## EXERCISE DATA
-- ==== Sys2Proof/Machine/Link.lean ====
section
/-!
DEFINITION. The transport of the Hawser links (10 R307, R308, R314 to R324): frames, paths, credits, acknowledgements,
loss of paths and of peers.
-/

namespace Sys2Proof.Machine

/-! ### Ports, peers, paths -/

/-- A port. -/
def State.port (s : State) (p : Nat) : Port := tget .reset s.hw.ports p

/-- Sets a port. -/
def State.setPort (s : State) (p : Nat) (x : Port) : State := { s with hw := { s.hw with ports := tput s.hw.ports p x } }

/-- A peer. -/
def State.peer (s : State) (i : Nat) : Peer := tget .reset s.hw.peers i

/-- Changes a peer. -/
def State.updPeer (s : State) (i : Nat) (f : Peer → Peer) : State :=
  { s with hw := { s.hw with peers := tupd .reset s.hw.peers i f } }

/-- The path of a peer through a port. -/
def State.path (s : State) (i p : Nat) : Path := tget .reset s.hw.paths (16 * i + p)

/-- Changes a path. -/
def State.updPath (s : State) (i p : Nat) (f : Path → Path) : State :=
  { s with hw := { s.hw with paths := tupd .reset s.hw.paths (16 * i + p) f } }

/-- A path is usable (R317): its port is UP and its bit of PATHS is set. -/
def State.pathUsable (s : State) (i p : Nat) : Bool := (s.port p).st == .up && bit (s.peer i).paths.toNat p

/-- Peer states. -/
abbrev Peer.idle : BitVec 2 := 0
abbrev Peer.up : BitVec 2 := 1
abbrev Peer.unreachable : BitVec 2 := 2

/-- psn_after of R318. -/
def psnAfter (a b : BitVec 24) : Bool := decide (a ≠ b) && decide ((a - b).toNat < 0x800000)

/-- The last PSN whose frame has been accepted and placed (R320). -/
def Path.accepted (x : Path) : BitVec 24 := x.expected - 1 - BitVec.ofNat 24 x.staged.length

/-! ### Frames -/

/-- Frame types. -/
abbrev Ft.data : BitVec 4 := 0
abbrev Ft.ack : BitVec 4 := 1
abbrev Ft.nak : BitVec 4 := 2
abbrev Ft.syncReq : BitVec 4 := 3
abbrev Ft.syncRsp : BitVec 4 := 4

/-- A frame of this module to a peer on a port, with an empty body (R307, R314, R315). -/
def State.blank (s : State) (i p : Nat) (type : BitVec 4) (kind : BitVec 8) : HwFrame :=
  { fcsOk := true
    dstMac := (s.peer i).mac + BitVec.ofNat 48 p
    srcMac := s.boot.hwMac + BitVec.ofNat 48 p
    vlan := if s.hw.vlanEn then some (BitVec.ofNat 16 (s.hw.pcp.toNat * 2 ^ 13 + s.hw.vid.toNat)) else none
    etherType := 0x88B6
    version := 1
    type := type
    kind := kind
    srcId := s.hw.moduleId
    srcPort := BitVec.ofNat 4 p
    dstId := BitVec.ofNat 12 i
    psn := 0
    ackPsn := (s.path i p).accepted
    epoch := (s.path i p).rxEpoch
    group := 0
    revision := 0
    msgId := 0
    lineOffset := 0
    msgLines := 0
    addr := 0
    remoteCounter := 0
    remoteIncrement := 0
    poison := 0
    lines := [] }

/-- Sends a frame on a port; one that PAUSE or PFC has stopped holds it until the stop ends (R313). -/
def State.emit (s : State) (p : Nat) (f : HwFrame) : State :=
  let x := s.port p
  if x.paused then s.setPort p { x with held := x.held ++ [f] } else { s with hw := { s.hw with tx := (p, f) :: s.hw.tx } }

/-- A port's stop ends: what it held goes out in order (R313). -/
def State.unpause (s : State) (p : Nat) : State :=
  let x := s.port p
  x.held.foldl (fun s f => s.emit p f) (s.setPort p { x with paused := false, held := [] })

/-- An ACK frame (R320). -/
def State.sendAck (s : State) (i p : Nat) : State :=
  (s.emit p (s.blank i p Ft.ack 0)).updPath i p fun x => { x with sinceAck := 0 }

/-- A NAK frame (R319, R325). -/
def State.sendNak (s : State) (i p : Nat) (kind : BitVec 8) (ackPsn : BitVec 24) (msg : Word) (addr : Reg) : State :=
  s.emit p { s.blank i p Ft.nak kind with ackPsn := ackPsn, msgId := msg, addr := addr }

/-- A SYNC_REQ over port p that names port k (R317, R322, R323). -/
def State.sendSyncReq (s : State) (i p k : Nat) : State :=
  s.emit p { s.blank i p Ft.syncReq (if (s.peer i).wasLost then 1 else 0) with addr := BitVec.ofNat 64 k }

/-- Lines of a frame (R316): a poisoned line goes with payload and side bytes zero and its mask bit set. -/
def frameLines (ls : List LineIn) : List (List Byte × List Byte) × BitVec 128 :=
  (ls.map fun l => if l.poison then (zeros 64, zeros 8) else (l.payload, l.side),
    BitVec.ofNat 128 ((ls.zipIdx).foldl (fun m l => if l.1.poison then m + 2 ^ l.2 else m) 0))

/-- The lines of a received frame as the receiver writes them. -/
def receivedLines (f : HwFrame) : List (LineOut × Bool) :=
  (f.lines.zipIdx).map fun l =>
    if bit f.poison.toNat l.2 then (zeroLine, true) else (⟨slice l.1.1 0 64, slice l.1.2 0 8⟩, false)

/-! ### Placing frames on paths (R317, R318, R324, R327) -/

/-- Frames of a peer that are not acknowledged: waiting, or sent. -/
def State.peerFrames (s : State) (i : Nat) : List HwFrame :=
  (s.peer i).queue ++ (List.range 16).flatMap fun p => (s.path i p).unacked

/-- Lines in flight to a peer. -/
def State.inFlight (s : State) (i : Nat) : Nat :=
  ((List.range 16).map fun p => (((s.path i p).unacked.map fun f => f.lines.length).sum)).sum

/-- A path takes a new frame now. -/
def State.takesFrame (s : State) (i p : Nat) : Bool :=
  let x := s.path i p
  s.pathUsable i p && x.est && !x.lost && !(s.port p).paused && decide (x.unacked.length + 1 < 2 ^ 23)

/-- Sends a frame for the first time on a path. -/
def State.transmit (s : State) (i p : Nat) (f : HwFrame) : State :=
  let x := s.path i p
  let b := s.blank i p Ft.data f.kind
  let f := { f with
    fcsOk := true, dstMac := b.dstMac, srcMac := b.srcMac, vlan := b.vlan, srcPort := b.srcPort, psn := x.next,
    ackPsn := x.accepted, epoch := x.epoch }
  ((s.emit p f).updPath i p fun x => { x with next := x.next + 1, unacked := x.unacked ++ [f], sinceAck := 0 }).bump
    Evt.framesTx 1

/-- Places waiting frames while the credit and a path permit; which of the paths takes a frame is open (log entry 20). -/
def State.pumpN (s : State) (i : Nat) : Nat → State
  | 0 => s
  | n + 1 =>
    match (s.peer i).queue with
    | [] => s
    | f :: rest =>
      let ps := (List.range 16).filter fun p => s.takesFrame i p
      if ps.isEmpty || decide ((s.peer i).credit.toNat < s.inFlight i + f.lines.length) then s
      else
        let p := ps.getD (Config.pathChoice i s.dp.free % ps.length) 0
        let s := { s with dp := { s.dp with free := s.dp.free + 1 } }
        ((s.updPeer i fun x => { x with queue := rest }).transmit i p f).pumpN i n

/-- Starts the establishment of the usable paths of a peer that has frames to send (R317). -/
def State.establish (s : State) (i : Nat) : State :=
  if (s.peer i).queue.isEmpty || (s.peer i).st == Peer.unreachable then s
  else (List.range 16).foldl (fun s p =>
    let x := s.path i p
    if s.pathUsable i p && !x.est && !x.syncing && !x.lost then
      (s.sendSyncReq i p p).updPath i p fun x => { x with syncing := true }
    else s) s

/-- Places what can be placed for a peer. -/
def State.pump (s : State) (i : Nat) : State :=
  let s := s.establish i
  s.pumpN i (s.peer i).queue.length

/-- Every peer with waiting frames. -/
def State.pumpAll (s : State) : State :=
  ((s.hw.peers.filter fun x => !x.2.queue.isEmpty).map (·.1)).foldl State.pump s

/-- Hands frames to a peer. -/
def State.enqueue (s : State) (i : Nat) (fs : List HwFrame) : State :=
  (s.updPeer i fun x => { x with queue := x.queue ++ fs }).pump i

/-- A message of one kind to a peer: pieces of consecutive lines at line offsets, each cut at MAX_LINES; without lines one
empty frame. -/
def State.message (s : State) (i : Nat) (kind : BitVec 8) (base : HwFrame → HwFrame) (pieces : List (Nat × List LineIn)) :
    State × Word :=
  let id := (s.peer i).nextMsg
  let total := (pieces.map fun x => x.2.length).sum
  let max_ := s.hw.maxLines.toNat
  let cut := pieces.flatMap fun x =>
    ((chunksOf max_ x.2.length x.2).zipIdx).map fun c => (x.1 + c.2 * max_, c.1)
  let cut := if total = 0 then [(0, [])] else cut
  let fs := cut.map fun c =>
    let (ls, poison) := frameLines c.2
    base { s.blank i 0 Ft.data kind with
      msgId := id, lineOffset := BitVec.ofNat 32 c.1, msgLines := BitVec.ofNat 32 total, poison := poison, lines := ls }
  ((s.updPeer i fun x => { x with nextMsg := x.nextMsg + 1 }).enqueue i fs, id)

/-! ### Operations and their frames -/

/-- Labels of class 0x06: a peer of the operation was lost; a frame was refused; the message of a PUT; tide at dispatch;
groups per row of the source list. -/
abbrev Lab.peerLost : Nat := 2
abbrev Lab.rejected : Nat := 3
abbrev Lab.msg : Nat := 4
abbrev Lab.start : Nat := 5
abbrev Lab.gr : Nat := 6

/-- The peer of a PUT. -/
def putPeer (d : List Byte) : Nat := bits (field d 36 2) 11 0
/-- The group of a collective. -/
def collGroup (d : List Byte) : Nat := bits (field d 16 1) 3 0
/-- The step of an ALLREDUCE, or the number of a FERRY. -/
def collNumber (d : List Byte) : Word := BitVec.ofNat 32 (field d 20 4)

/-- A frame to peer i belongs to the operation, among the kinds given. -/
def Op.ownsFrame (o : Op) (kinds : List Nat) (i : Nat) (f : HwFrame) : Bool :=
  kinds.contains f.kind.toNat &&
    (if opcodeOf o.desc = 0x0601 then i == putPeer o.desc && f.msgId.toNat == o.num Lab.msg
     else f.group.toNat == collGroup o.desc && f.addr.setWidth 32 == collNumber o.desc)

/-- The kinds of frames that an operation of class 0x06 sends. -/
def Op.frameKinds (o : Op) : List Nat :=
  if opcodeOf o.desc = 0x0601 then [0] else if opcodeOf o.desc = 0x0602 then [1, 2, 3, 4] else [5, 6]

/-- Some frame of the operation is not acknowledged. -/
def State.outstanding (s : State) (o : Op) (kinds : List Nat) : Bool :=
  s.hw.peers.any fun x => (s.peerFrames x.1).any (o.ownsFrame kinds x.1)

/-- Marks an operation. -/
def State.mark (s : State) (id label v : Nat) : State := s.updOp id fun o => { o with nums := tput o.nums label v }

/-- The neighbours of a ferry in its ring, by rank. -/
def Ferry.neighbours (f : Ferry) : List Nat :=
  let n := f.ring.length
  [f.ring.getD ((f.place + 1) % n) 0, f.ring.getD ((f.place + n - 1) % n) 0]

/-! ### Loss (R321 to R323) -/

/-- A peer becomes UNREACHABLE: the operations with frames to it are marked, its frames are abandoned. -/
def State.losePeer (s : State) (i : Nat) : State :=
  let hit := (s.ops.filter fun o => classOf o.desc == 6 && o.num Lab.sent == 1
    && (s.peerFrames i).any (o.ownsFrame o.frameKinds i)).map (·.id)
  let s := hit.foldl (fun s id => s.mark id Lab.peerLost 1) s
  let s := s.updPeer i fun x => { x with st := Peer.unreachable, wasLost := true, queue := [] }
  let s := (List.range 16).foldl (fun s p => if (s.hw.paths.find? fun x => x.1 == 16 * i + p).isSome then
    s.updPath i p fun x => { x with est := false, syncing := false, lost := false, unacked := [], timeouts := 0, busy := none }
    else s) s
  s.bump Evt.peerUnreachable 1

/-- Another usable path of the peer: an established one first. -/
def State.otherPath (s : State) (i p : Nat) : Option Nat :=
  let ps := (List.range 16).filter fun k => k ≠ p && s.pathUsable i k && !(s.path i k).lost
  match ps.find? fun k => (s.path i k).est with
  | some k => some k
  | none => ps.head?

/-- A path is lost: its frames wait for the peer's word over another usable path; without one the peer is lost. -/
def State.losePath (s : State) (i p : Nat) : State :=
  let x := s.path i p
  if !x.est then
    if x.syncing then s.updPath i p fun x => { x with syncing := false } else s
  else
    let s := (s.updPath i p fun x =>
      { x with est := false, syncing := false, lost := true, timeouts := 0, busy := none }).bump Evt.pathLost 1
    match s.otherPath i p with
    | some k => s.sendSyncReq i k p
    | none => s.losePeer i

/-- The peers that have used a port. -/
def State.portPeers (s : State) (p : Nat) : List Nat :=
  (s.hw.paths.filter fun x => x.1 % 16 = p).map fun x => x.1 / 16

/-! ### Acknowledgements and resending (R320, R321) -/

/-- An acknowledgement up to a PSN; one beyond what was sent says nothing (log entry 32). -/
def State.acknowledge (s : State) (i p : Nat) (a : BitVec 24) : State :=
  let x := s.path i p
  if !x.est || psnAfter a (x.next - 1) then s
  else
    let left := x.unacked.filter fun f => psnAfter f.psn a
    if left.length = x.unacked.length then s
    else s.updPath i p fun x => { x with unacked := left, timeouts := 0 }

/-- Resends every unacknowledged frame after a PSN. -/
def State.resendAfter (s : State) (i p : Nat) (a : BitVec 24) : State :=
  let fs := (s.path i p).unacked.filter fun f => psnAfter f.psn a
  (fs.foldl (fun s f => s.emit p { f with ackPsn := (s.path i p).accepted }) s).bump Evt.retransmit fs.length

/-- Resends from the oldest unacknowledged frame. -/
def State.resendAll (s : State) (i p : Nat) : State :=
  match (s.path i p).unacked with
  | [] => s
  | f :: _ => s.resendAfter i p (f.psn - 1)

/-- A frame that a port discards, and the counter it raises (R308): none when the port takes it. -/
def State.frameRefused (s : State) (p : Nat) (f : HwFrame) : Option Nat :=
  if !f.fcsOk then some Evt.rxBad
  else if f.dstMac ≠ s.boot.hwMac + BitVec.ofNat 48 p ∨ f.etherType ≠ 0x88B6 ∨ f.version ≠ 1 ∨ f.dstId ≠ s.hw.moduleId then
    some Evt.rxForeign
  else none

/-- A port receives frames. -/
def State.receives (s : State) (p : Nat) : Bool :=
  match (s.port p).st with
  | .up => true
  | .drain => true
  | .off => false
  | .training => false
  | .down => false

/-- A frame of a type arrives on a port: discarded and counted, or handled. -/
def State.onFrame (s : State) (p : Nat) (f : HwFrame) (type : BitVec 4) (body : State → Nat → State) : State :=
  if !s.receives p then s
  else match s.frameRefused p f with
    | some c => s.bump c 1
    | none => if f.type = type then body s f.srcId.toNat else s

end Sys2Proof.Machine
end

## ABOUT THIS TASK
Return each full line of the entries that contains the word "side".

## RESPONSE TO THIS TASK
/-- Lines of a frame (R316): a poisoned line goes with payload and side bytes zero and its mask bit set. -/
  (ls.map fun l => if l.poison then (zeros 64, zeros 8) else (l.payload, l.side),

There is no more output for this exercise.